--- Material shown Enclosed Below ---

theorem witness_load_fits : (List.replicate 256 255).length ≤ 256 ∧ ∀ v ∈ List.replicate 256 255, v ≤ 255 :=
  ⟨List.length_replicate.le, fun _ h => (List.eq_of_mem_replicate h).le⟩
theorem witness_load_too_long : 256 < (List.replicate 257 0).length := by
  rw [List.length_replicate]; decide
theorem witness_load_value : ∃ v ∈ [0, 256], 255 < v := by decide
theorem witness_invariant_step : ∃ (s : State) (t : State), StateInv s ∧ step s = .next t :=
  ⟨sample 253 1 [0x45, 0x07], _, sample_inv (by decide) (by decide), rfl⟩
theorem witness_memory_bounds : (255 < 256 ∧ 256 ≤ 256) ∧ Memory.wf [(0, 1), (255, 0xFF)] = true := by decide
theorem witness_step_decodes : ∃ (s : State) (i : Instr), s.status = .running ∧ s.pc ≤ 253 ∧
    decode ⟨byteAt s.mem s.pc, byteAt s.mem (s.pc + 1), byteAt s.mem (s.pc + 2)⟩ = .instr i :=
  ⟨sample 253 0xF4 [0x82, 0x07, 0xFF], .ldi 7 0xFF, by decide⟩
theorem witness_fetch_past_end :
    ((sample 254 0xF4 []).status = .running ∧ 254 ≤ (sample 254 0xF4 []).pc ∧ (sample 254 0xF4 []).pc ≤ 256) ∧
      (sample 256 0xF4 []).status = .running ∧ 254 ≤ (sample 256 0xF4 []).pc ∧ (sample 256 0xF4 []).pc ≤ 256 := by
  decide
theorem witness_illegal_byte : ∃ (s : State) (op : Byte), s.status = .running ∧ s.pc ≤ 253 ∧ byteAt s.mem s.pc = op ∧
    op ∉ ([0x01, 0x82, 0x47, 0x46, 0x45, 0xA2] : List Byte) :=
  ⟨sample 253 0xF4 [0xFF], 0xFF, by decide⟩
theorem witness_halted : ({ sample 0 0xF4 [] with status := .halted } : State).status = .halted := rfl
theorem witness_faulted : ∃ (s : State) (r : FaultRecord), s.status = .faulted r :=
  ⟨takeFault (sample 0 0xF4 []) (some 0) (.unknownOpcode 0), _, rfl⟩
theorem witness_step_faults : ∃ (s : State) (t : State) (r : FaultRecord), step s = .next t ∧ t.status = .faulted r :=
  ⟨sample 0 0 [0x45], _, _, rfl, rfl⟩
theorem witness_checks_fail : ∃ (s : State), StateInv s ∧ s.status = .running ∧ ((stepChecks s).find? StepCheck.fails).isSome :=
  ⟨sample 0 0xF4 [0x46, 0x07], sample_inv (by decide) (by decide), rfl, by decide⟩
theorem witness_checks_hold : ∃ (s : State), StateInv s ∧ s.status = .running ∧ ((stepChecks s).find? StepCheck.fails).isNone :=
  ⟨sample 253 0xF3 [0x46, 0x07], sample_inv (by decide) (by decide), rfl, by decide⟩
theorem witness_running_after_step : ∃ (s : State) (t : State), step s = .next t ∧ t.status = .running :=
  ⟨sample 253 0xF4 [0xA2, 0x07, 0x07], _, rfl, rfl⟩
theorem witness_halts : ∃ (s : State) (t : State), step s = .next t ∧ byteAt s.mem s.pc = 0x01 ∧ t.status = .halted :=
  ⟨sample 253 0xF4 [0x01], _, rfl, by decide, rfl⟩
theorem witness_at_253_long : ∃ (s : State) (t : State), s.pc = 253 ∧ step s = .next t ∧ t.status = .running ∧ byteAt s.mem 253 = 0x82 :=
  ⟨sample 253 0xF4 [0x82, 0x00, 0x07], _, rfl, rfl, rfl, by decide⟩
theorem witness_at_253_short : ∃ (s : State) (t : State), s.pc = 253 ∧ step s = .next t ∧ t.status = .running ∧ byteAt s.mem 253 = 0x47 :=
  ⟨sample 253 0xF4 [0x47, 0x00, 0xFF], _, rfl, rfl, rfl, by decide⟩
theorem witness_hlt_in_memory : ∃ (s : State), s.status = .running ∧ byteAt s.mem s.pc = 0x01 ∧ s.pc ≤ 253 :=
  ⟨sample 253 0xF4 [0x01], by decide⟩
theorem witness_hlt_at_end : (∃ (s : State), s.status = .running ∧ byteAt s.mem s.pc = 0x01 ∧ s.pc = 254) ∧
    ∃ (s : State), s.status = .running ∧ byteAt s.mem s.pc = 0x01 ∧ s.pc = 255 :=
  ⟨⟨sample 254 0xF4 [0x01], by decide⟩, sample 255 0xF4 [0x01], by decide⟩
/-- The register clauses of LDI, PRN and MUL: the last index that names a register and the first that does not. -/
theorem witness_register_bounds : ((7 : Byte).toNat = (7 : RegIdx).val ∧ (7 : Byte).toNat < 8) ∧
    8 ≤ (8 : Byte).toNat := by decide
/-- MUL's commutativity clause: a state with the two registers' contents exchanged. -/
theorem witness_exchanged_registers : ∃ s s' : State, readReg s' 0 = readReg s 1 ∧ readReg s' 1 = readReg s 0 ∧
    readReg s 0 ≠ readReg s 1 :=
  ⟨{ sample 0 0xF4 [] with x := #v[200, 3, 0, 0, 0, 0, 0, 0] },
    { sample 0 0xF4 [] with x := #v[3, 200, 0, 0, 0, 0, 0, 0] }, by decide⟩
theorem witness_pop : ∃ (ra : Byte) (r : RegIdx) (s : State), ra.toNat = r.val ∧ s.sp < 0xF4 :=
  ⟨7, 7, sample 0 0xF3 [], by decide⟩
theorem witness_push : ∃ (ra : Byte) (r : RegIdx) (s : State),
    Memory.wf s.mem = true ∧ ra.toNat = r.val ∧ 0 < s.sp ∧ s.sp ≤ 0xF4 :=
  ⟨7, 7, sample 0 1 [0x45, 0x07], by decide⟩
theorem witness_push_full : ∃ (ra : Byte) (s : State), ra.toNat < 8 ∧ s.sp = 0 := ⟨7, sample 0 0 [], by decide⟩
theorem witness_pop_empty : ∃ (ra : Byte) (s : State), ra.toNat < 8 ∧ 0xF4 ≤ s.sp := ⟨7, sample 0 0xF4 [], by decide⟩
theorem witness_bad_index : (Instr.mul 7 8).regOperands.find? (fun r => decide (8 ≤ r.toNat)) = some 8 := by decide
theorem witness_alu_completes : ∃ (op a b : Byte) (s t : State), aluDispatch op a b s = .ok t :=
  ⟨0xA2, 7, 0, sample 0 0xF4 [], _, rfl⟩
theorem witness_alu_other : (0xA0 : Byte) ≠ 0xA2 := by decide
theorem witness_frame_no_store : ∃ (i : Instr) (s : State) (t : State), (∀ ra, i ≠ .push ra) ∧ exec i s = .next t ∧ readReg t 7 ≠ readReg s 7 :=
  ⟨.ldi 7 1, sample 0 0xF4 [], _, (fun _ h => Instr.noConfusion h), rfl, by decide⟩
theorem witness_frame_push : ∃ (ra : Byte) (s t : State) (access : StackAccess), Memory.wf s.mem = true ∧
    exec (.push ra) s = .next t ∧ stackPush s.sp = .ok access :=
  ⟨7, sample 0 1 [], _, _, by decide, rfl, rfl⟩
theorem witness_frame_push_full : ∃ (ra : Byte) (s t : State) (c : Cause), Memory.wf s.mem = true ∧
    exec (.push ra) s = .next t ∧ stackPush s.sp = .error c :=
  ⟨7, sample 0 0 [], _, _, by decide, rfl, rfl⟩
theorem witness_sp_moves : (∃ (i : Instr) (s : State) (t : State), exec i s = .next t ∧ t.sp < s.sp) ∧ ∃ (i : Instr) (s : State) (t : State), exec i s = .next t ∧ s.sp < t.sp :=
  ⟨⟨.push 0, sample 0 1 [], _, rfl, by decide⟩, .pop 0, sample 0 0xF3 [], _, rfl, by decide⟩
theorem witness_memory_written : ∃ (s : State) (t : State) (a : Nat), StateInv s ∧ step s = .next t ∧ byteAt t.mem a ≠ byteAt s.mem a :=
  ⟨{ sample 0 0xF4 [0x45, 0x07] with x := #v[0, 0, 0, 0, 0, 0, 0, 5] }, _, 0xF3,
    .of_running (by decide) (by decide) (by decide) rfl, rfl, by decide⟩
theorem witness_above_stack : ∃ (s : State) (t : State) (a : Nat), StateInv s ∧ step s = .next t ∧ 0xF4 ≤ a ∧ byteAt t.mem a ≠ 0 :=
  ⟨sample 0xF4 0xF4 [0x45, 0x07], _, 0xF4, sample_inv (by decide) (by decide), rfl, by decide, by decide⟩
theorem witness_output : ∃ (s : State) (t : State), step s = .next t ∧ t.out ≠ s.out := ⟨sample 0 0xF4 [0x47], _, rfl, by decide⟩
theorem witness_pc_never_data : ∃ (i : Instr) (s : State) (t : State), exec i s = .next t ∧ t.status = .running :=
  ⟨.mul 7 0, sample 9 0xF4 [], _, rfl, rfl⟩
/-- PUSH at 0 writes the cell the next step fetches its opcode from. -/
theorem witness_pushed_byte_fetched : ∃ (s : State) (t : State) (r : RegIdx), StateInv s ∧ byteAt s.mem s.pc = 0x45 ∧
    (byteAt s.mem (s.pc + 1)).toNat = r.val ∧ step s = .next t ∧ t.status = .running ∧ t.pc ≤ 253 ∧ t.pc = t.sp :=
  ⟨sample 0 3 [0x45, 0x07], _, 7, sample_inv (by decide) (by decide), by decide, by decide, rfl, rfl,
    by decide, by decide⟩
theorem witness_pushed_byte_operands : (∃ (s : State) (t : State), step s = .next t ∧ t.status = .running ∧ t.pc + 1 = t.sp) ∧
    ∃ (s : State) (t : State), step s = .next t ∧ t.status = .running ∧ t.pc + 2 = t.sp :=
  ⟨⟨sample 0 4 [0x45, 0x07], _, rfl, rfl, by decide⟩, sample 0 5 [0x45, 0x07], _, rfl, rfl, by decide⟩
theorem witness_placed_word : ∃ (s : State) (i : Instr), Memory.wf s.mem = true ∧ s.status = .running ∧ s.pc ≤ 253 ∧
    decodeTableWord 24 0xFF0782 = some i :=
  ⟨sample 253 0xF4 [], .ldi 7 255, by decide⟩
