-- ==== Sys2Proof/WellFormed.lean ====
section
/-! DEFINITION. The command as it is presented on a port, before it is decoded, and the check that its operand block
has the shape of a row (30_encoding.md R72, 20_memory.md R54); and the one check an `Instr` needs, as the widths are in
its fields' types: `WRK` carries one identifier for each of the `G` groups of the build (30_encoding.md R80). -/

namespace Sys2Proof

/-- The kinds of operand of 30_encoding.md R72. -/
inductive OperandKind where
  /-- A `Num`, carried as its 32-bit pattern. -/
  | num
  /-- A payload or frame of 8 bytes. -/
  | payload
  /-- One byte. -/
  | u8
  /-- An integer 0..2047. -/
  | u11
deriving DecidableEq, Repr

/-- One operand as presented, before its check. -/
inductive Operand where
  | num (bits : Num32)
  | payload (bytes : List Byte)
  | u8 (byte : Byte)
  | u11 (value : Nat)
deriving DecidableEq, Repr

/-- A request: the 32-bit command word followed by its operand block (30_encoding.md R70, R72). -/
structure Command where
  word : Word
  operands : List Operand
deriving DecidableEq, Repr

/-- An operand of the kind asked for: a payload holds exactly 8 bytes (20_memory.md R54), a `u11` is at most 2047
(30_encoding.md R72). -/
def Operand.fits : OperandKind → Operand → Bool
  | .num, .num _ => true
  | .payload, .payload bytes => bytes.length == 8
  | .u8, .u8 _ => true
  | .u11, .u11 value => value < 2048
  | _, _ => false

/-- The operand block has the shape given: as many operands, each of its kind, in order (30_encoding.md R72, R84). -/
def blockFits : List OperandKind → List Operand → Bool
  | [], [] => true
  | k :: ks, o :: os => Operand.fits k o && blockFits ks os
  | _, _ => false

/-- The operation is one of a build with `G` groups: `WRK` names `G` command frame identifiers (30_encoding.md R80). -/
def Instr.wellFormed (G : Nat) : Instr → Bool
  | .rxf _ _ => true
  | .dec _ => true
  | .enc _ _ => true
  | .pack _ _ _ _ => true
  | .pid _ _ _ _ => true
  | .prst _ => true
  | .rdt _ => true
  | .wrc _ _ => true
  | .rdc _ => true
  | .wrp _ _ _ _ _ _ _ _ _ => true
  | .wrk _ _ cmdFrameId _ _ _ => cmdFrameId.length == G
  | .rdf => true

end Sys2Proof
end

--- End of Enclosed Material shown ---

Activity
Of the lines above, output exactly those from the line bearing "(by decide), rfl⟩" through the line bearing "theorem witness_illegal_byte : ∃", inclusive.

Your response
  ⟨sample 253 1 [0x45, 0x07], _, sample_inv (by decide) (by decide), rfl⟩
theorem witness_memory_bounds : (255 < 256 ∧ 256 ≤ 256) ∧ Memory.wf [(0, 1), (255, 0xFF)] = true := by decide
theorem witness_step_decodes : ∃ (s : State) (i : Instr), s.status = .running ∧ s.pc ≤ 253 ∧
    decode ⟨byteAt s.mem s.pc, byteAt s.mem (s.pc + 1), byteAt s.mem (s.pc + 2)⟩ = .instr i :=
  ⟨sample 253 0xF4 [0x82, 0x07, 0xFF], .ldi 7 0xFF, by decide⟩
theorem witness_fetch_past_end :
    ((sample 254 0xF4 []).status = .running ∧ 254 ≤ (sample 254 0xF4 []).pc ∧ (sample 254 0xF4 []).pc ≤ 256) ∧
      (sample 256 0xF4 []).status = .running ∧ 254 ≤ (sample 256 0xF4 []).pc ∧ (sample 256 0xF4 []).pc ≤ 256 := by
  decide
theorem witness_illegal_byte : ∃ (s : State) (op : Byte), s.status = .running ∧ s.pc ≤ 253 ∧ byteAt s.mem s.pc = op ∧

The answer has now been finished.